Saved entries:
^^^^^^^^
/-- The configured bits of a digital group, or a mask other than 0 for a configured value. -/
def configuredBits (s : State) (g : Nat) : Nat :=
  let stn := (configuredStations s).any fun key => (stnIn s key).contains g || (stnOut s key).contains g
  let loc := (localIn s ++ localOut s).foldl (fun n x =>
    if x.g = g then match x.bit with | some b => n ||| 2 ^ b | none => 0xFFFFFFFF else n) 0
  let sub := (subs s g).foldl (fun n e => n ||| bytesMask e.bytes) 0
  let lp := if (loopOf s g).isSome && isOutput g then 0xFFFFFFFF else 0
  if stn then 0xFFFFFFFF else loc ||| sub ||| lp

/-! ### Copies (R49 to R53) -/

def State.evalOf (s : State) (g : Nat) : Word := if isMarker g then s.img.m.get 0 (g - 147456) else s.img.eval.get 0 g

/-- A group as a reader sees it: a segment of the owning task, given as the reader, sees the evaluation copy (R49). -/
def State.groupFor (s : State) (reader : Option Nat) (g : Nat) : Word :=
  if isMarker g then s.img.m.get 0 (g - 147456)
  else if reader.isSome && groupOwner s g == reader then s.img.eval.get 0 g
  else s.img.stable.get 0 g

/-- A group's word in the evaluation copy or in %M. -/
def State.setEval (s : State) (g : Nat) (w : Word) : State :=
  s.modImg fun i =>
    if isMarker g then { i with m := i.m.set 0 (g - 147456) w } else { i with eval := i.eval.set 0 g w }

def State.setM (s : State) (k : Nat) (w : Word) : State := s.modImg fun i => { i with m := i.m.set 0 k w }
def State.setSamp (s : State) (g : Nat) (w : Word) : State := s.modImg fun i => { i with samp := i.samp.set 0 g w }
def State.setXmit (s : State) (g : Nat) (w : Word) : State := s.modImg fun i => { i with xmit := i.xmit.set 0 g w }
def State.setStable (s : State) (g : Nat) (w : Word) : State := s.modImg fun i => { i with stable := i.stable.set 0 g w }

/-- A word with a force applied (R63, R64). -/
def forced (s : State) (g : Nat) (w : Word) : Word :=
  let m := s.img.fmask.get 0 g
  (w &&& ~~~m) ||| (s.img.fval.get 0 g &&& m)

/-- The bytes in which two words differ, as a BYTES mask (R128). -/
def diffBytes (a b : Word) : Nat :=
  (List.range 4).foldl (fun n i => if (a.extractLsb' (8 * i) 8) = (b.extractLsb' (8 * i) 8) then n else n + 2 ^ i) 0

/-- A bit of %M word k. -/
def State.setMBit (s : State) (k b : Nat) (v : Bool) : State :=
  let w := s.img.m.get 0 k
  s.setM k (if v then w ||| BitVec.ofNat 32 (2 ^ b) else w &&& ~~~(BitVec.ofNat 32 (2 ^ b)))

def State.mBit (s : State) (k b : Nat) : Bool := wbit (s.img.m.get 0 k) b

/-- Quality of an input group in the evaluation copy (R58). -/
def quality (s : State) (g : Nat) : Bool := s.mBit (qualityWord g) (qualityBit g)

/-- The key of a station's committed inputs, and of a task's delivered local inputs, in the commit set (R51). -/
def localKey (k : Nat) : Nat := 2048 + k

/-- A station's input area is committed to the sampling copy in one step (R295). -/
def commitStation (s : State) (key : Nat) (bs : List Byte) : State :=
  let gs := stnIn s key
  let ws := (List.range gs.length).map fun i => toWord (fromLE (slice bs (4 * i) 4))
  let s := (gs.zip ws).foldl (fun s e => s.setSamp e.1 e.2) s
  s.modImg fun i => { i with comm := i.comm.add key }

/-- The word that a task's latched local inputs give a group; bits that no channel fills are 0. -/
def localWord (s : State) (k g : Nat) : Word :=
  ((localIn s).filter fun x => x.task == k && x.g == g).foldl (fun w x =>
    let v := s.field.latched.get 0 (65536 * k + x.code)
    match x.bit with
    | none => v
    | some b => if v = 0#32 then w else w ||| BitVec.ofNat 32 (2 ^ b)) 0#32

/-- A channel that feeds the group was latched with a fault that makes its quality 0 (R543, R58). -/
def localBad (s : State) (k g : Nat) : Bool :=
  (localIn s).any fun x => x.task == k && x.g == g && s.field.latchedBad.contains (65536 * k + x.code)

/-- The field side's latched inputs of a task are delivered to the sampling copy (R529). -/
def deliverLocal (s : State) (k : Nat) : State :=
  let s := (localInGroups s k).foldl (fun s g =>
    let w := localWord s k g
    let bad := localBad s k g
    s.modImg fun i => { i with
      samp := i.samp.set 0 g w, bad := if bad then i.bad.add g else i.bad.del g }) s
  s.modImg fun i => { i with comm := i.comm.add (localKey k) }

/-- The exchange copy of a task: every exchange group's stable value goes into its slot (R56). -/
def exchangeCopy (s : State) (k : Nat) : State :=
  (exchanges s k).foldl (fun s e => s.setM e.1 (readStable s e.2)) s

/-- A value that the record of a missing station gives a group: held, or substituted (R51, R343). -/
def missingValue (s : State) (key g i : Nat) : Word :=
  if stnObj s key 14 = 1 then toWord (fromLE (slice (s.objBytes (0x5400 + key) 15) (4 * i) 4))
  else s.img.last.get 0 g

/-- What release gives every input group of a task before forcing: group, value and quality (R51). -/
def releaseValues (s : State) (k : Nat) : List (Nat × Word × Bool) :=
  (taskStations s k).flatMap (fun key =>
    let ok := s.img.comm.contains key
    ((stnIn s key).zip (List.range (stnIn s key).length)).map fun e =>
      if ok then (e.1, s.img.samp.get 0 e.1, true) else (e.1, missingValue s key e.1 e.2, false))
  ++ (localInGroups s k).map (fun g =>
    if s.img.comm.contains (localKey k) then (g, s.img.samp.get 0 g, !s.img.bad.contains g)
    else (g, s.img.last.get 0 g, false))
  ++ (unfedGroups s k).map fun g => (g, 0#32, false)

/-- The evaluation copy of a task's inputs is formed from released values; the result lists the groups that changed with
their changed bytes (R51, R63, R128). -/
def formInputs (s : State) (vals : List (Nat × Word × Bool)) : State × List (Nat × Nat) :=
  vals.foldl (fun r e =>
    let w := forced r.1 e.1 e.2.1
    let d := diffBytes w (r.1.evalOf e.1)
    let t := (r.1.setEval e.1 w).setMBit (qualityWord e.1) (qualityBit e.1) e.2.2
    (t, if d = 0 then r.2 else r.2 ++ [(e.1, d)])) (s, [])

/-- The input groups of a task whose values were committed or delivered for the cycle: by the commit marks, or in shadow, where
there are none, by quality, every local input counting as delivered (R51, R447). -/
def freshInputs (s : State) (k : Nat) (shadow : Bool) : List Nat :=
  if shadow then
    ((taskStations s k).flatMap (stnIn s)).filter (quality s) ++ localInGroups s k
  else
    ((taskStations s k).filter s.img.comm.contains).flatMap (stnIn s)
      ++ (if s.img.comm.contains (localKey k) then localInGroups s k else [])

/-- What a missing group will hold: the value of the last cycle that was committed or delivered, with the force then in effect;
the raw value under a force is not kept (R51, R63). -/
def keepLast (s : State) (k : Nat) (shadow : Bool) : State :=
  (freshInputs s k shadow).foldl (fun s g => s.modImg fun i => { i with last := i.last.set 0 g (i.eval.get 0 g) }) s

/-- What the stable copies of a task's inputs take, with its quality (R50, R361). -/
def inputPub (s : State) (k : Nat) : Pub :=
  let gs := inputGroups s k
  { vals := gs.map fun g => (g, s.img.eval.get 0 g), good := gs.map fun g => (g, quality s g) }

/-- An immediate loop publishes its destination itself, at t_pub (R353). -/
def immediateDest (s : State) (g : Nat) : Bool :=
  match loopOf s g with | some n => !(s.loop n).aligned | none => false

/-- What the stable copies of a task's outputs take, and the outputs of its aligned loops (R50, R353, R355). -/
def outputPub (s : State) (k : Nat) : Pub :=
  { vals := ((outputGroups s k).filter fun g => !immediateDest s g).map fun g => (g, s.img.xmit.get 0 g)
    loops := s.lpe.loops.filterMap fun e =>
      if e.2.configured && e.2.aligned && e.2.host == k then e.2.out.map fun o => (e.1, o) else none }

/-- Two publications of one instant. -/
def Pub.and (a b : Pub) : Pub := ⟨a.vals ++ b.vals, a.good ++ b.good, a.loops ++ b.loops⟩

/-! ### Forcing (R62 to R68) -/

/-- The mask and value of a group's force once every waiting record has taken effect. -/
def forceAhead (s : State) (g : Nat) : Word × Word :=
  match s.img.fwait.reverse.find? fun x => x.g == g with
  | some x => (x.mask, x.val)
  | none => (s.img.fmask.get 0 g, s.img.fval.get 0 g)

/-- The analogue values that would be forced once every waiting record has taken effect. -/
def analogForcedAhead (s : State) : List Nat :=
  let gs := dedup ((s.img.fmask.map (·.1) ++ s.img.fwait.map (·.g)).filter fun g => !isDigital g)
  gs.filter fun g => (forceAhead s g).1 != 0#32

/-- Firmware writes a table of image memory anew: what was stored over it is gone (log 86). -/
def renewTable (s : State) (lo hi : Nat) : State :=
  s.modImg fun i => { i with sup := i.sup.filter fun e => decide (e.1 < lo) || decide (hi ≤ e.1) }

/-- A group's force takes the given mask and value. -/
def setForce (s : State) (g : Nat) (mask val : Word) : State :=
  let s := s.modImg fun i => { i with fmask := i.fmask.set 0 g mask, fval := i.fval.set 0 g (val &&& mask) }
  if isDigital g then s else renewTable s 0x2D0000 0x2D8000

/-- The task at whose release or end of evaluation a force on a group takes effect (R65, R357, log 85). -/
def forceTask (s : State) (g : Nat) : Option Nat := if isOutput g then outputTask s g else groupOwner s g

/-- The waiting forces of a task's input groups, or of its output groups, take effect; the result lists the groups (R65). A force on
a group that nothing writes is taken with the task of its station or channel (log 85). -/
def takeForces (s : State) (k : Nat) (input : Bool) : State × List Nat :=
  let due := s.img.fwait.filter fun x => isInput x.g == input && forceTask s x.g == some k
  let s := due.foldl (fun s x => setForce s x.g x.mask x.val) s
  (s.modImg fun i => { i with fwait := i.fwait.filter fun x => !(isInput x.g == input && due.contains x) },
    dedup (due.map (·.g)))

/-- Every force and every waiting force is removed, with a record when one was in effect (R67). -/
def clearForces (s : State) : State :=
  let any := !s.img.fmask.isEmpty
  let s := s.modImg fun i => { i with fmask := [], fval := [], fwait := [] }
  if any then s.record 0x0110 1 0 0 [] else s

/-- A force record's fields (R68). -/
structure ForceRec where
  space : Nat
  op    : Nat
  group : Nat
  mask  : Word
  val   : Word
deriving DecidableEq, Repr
^^^^^^^^
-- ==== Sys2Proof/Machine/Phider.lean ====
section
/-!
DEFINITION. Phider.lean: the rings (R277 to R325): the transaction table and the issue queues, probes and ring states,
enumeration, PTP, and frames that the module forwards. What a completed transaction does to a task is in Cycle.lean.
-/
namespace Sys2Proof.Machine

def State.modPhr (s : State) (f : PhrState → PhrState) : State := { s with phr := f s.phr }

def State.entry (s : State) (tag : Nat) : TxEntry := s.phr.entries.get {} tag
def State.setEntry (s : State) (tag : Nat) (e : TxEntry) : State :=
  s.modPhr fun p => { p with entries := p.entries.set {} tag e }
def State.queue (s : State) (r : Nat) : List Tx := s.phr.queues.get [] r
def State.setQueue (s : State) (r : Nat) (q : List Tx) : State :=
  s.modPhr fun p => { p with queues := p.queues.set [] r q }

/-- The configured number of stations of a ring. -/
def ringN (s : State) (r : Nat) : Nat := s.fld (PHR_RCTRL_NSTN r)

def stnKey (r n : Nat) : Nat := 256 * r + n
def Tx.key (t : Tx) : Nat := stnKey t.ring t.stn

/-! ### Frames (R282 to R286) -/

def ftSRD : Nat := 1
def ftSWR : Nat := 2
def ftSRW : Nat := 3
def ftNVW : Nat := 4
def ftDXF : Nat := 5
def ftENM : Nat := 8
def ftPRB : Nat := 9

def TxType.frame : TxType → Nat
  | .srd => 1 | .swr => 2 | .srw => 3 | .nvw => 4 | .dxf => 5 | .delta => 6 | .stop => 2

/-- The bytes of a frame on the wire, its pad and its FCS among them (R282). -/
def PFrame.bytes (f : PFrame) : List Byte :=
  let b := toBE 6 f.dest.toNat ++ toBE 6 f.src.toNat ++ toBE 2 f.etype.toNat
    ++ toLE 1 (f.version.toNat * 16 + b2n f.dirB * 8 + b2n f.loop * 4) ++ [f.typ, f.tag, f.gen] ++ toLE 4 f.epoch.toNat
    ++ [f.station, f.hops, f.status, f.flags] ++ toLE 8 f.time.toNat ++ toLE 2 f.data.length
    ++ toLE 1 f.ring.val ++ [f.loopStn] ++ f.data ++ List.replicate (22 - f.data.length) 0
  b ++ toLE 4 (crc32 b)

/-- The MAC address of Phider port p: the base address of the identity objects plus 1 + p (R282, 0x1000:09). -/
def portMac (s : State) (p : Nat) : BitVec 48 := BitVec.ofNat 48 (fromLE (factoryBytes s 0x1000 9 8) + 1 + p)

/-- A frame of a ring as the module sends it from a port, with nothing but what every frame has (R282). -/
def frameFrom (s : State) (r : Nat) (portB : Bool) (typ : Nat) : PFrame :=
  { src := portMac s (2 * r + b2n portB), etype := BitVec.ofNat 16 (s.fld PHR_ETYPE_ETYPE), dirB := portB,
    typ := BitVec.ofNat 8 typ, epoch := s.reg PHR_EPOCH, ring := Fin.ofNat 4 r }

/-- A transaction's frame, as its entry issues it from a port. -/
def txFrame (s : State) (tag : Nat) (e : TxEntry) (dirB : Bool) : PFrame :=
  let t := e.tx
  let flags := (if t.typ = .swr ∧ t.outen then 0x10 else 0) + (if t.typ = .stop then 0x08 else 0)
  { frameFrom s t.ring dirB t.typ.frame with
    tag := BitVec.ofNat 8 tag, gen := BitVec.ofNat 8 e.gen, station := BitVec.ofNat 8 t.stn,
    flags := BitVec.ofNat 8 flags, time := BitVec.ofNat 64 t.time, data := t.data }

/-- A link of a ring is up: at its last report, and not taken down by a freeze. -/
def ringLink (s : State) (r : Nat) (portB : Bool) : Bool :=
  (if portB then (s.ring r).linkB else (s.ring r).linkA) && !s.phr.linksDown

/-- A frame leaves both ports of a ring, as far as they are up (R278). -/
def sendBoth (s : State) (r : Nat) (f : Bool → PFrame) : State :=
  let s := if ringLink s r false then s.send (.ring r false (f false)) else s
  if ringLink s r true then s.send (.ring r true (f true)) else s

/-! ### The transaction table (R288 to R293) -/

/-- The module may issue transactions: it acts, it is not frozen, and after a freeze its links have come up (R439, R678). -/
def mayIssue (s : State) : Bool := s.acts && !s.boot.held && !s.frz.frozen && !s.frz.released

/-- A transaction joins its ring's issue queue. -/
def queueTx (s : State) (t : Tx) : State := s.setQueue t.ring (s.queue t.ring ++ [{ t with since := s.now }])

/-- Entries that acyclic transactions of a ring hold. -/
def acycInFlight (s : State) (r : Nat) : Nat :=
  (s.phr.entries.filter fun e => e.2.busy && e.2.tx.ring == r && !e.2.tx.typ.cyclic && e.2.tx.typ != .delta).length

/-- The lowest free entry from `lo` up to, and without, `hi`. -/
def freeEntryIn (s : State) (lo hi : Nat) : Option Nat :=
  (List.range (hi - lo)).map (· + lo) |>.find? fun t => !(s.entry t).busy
^^^^^^^^
THE TASK> Every line above from the line with "configured value. -/" to the line with "def State.groupFor (s" is wanted, ends included; write them out exactly and add no other line.

ANSWER SPACE>
/-- The configured bits of a digital group, or a mask other than 0 for a configured value. -/
def configuredBits (s : State) (g : Nat) : Nat :=
  let stn := (configuredStations s).any fun key => (stnIn s key).contains g || (stnOut s key).contains g
  let loc := (localIn s ++ localOut s).foldl (fun n x =>
    if x.g = g then match x.bit with | some b => n ||| 2 ^ b | none => 0xFFFFFFFF else n) 0
  let sub := (subs s g).foldl (fun n e => n ||| bytesMask e.bytes) 0
  let lp := if (loopOf s g).isSome && isOutput g then 0xFFFFFFFF else 0
  if stn then 0xFFFFFFFF else loc ||| sub ||| lp

/-! ### Copies (R49 to R53) -/

def State.evalOf (s : State) (g : Nat) : Word := if isMarker g then s.img.m.get 0 (g - 147456) else s.img.eval.get 0 g

/-- A group as a reader sees it: a segment of the owning task, given as the reader, sees the evaluation copy (R49). -/
def State.groupFor (s : State) (reader : Option Nat) (g : Nat) : Word :=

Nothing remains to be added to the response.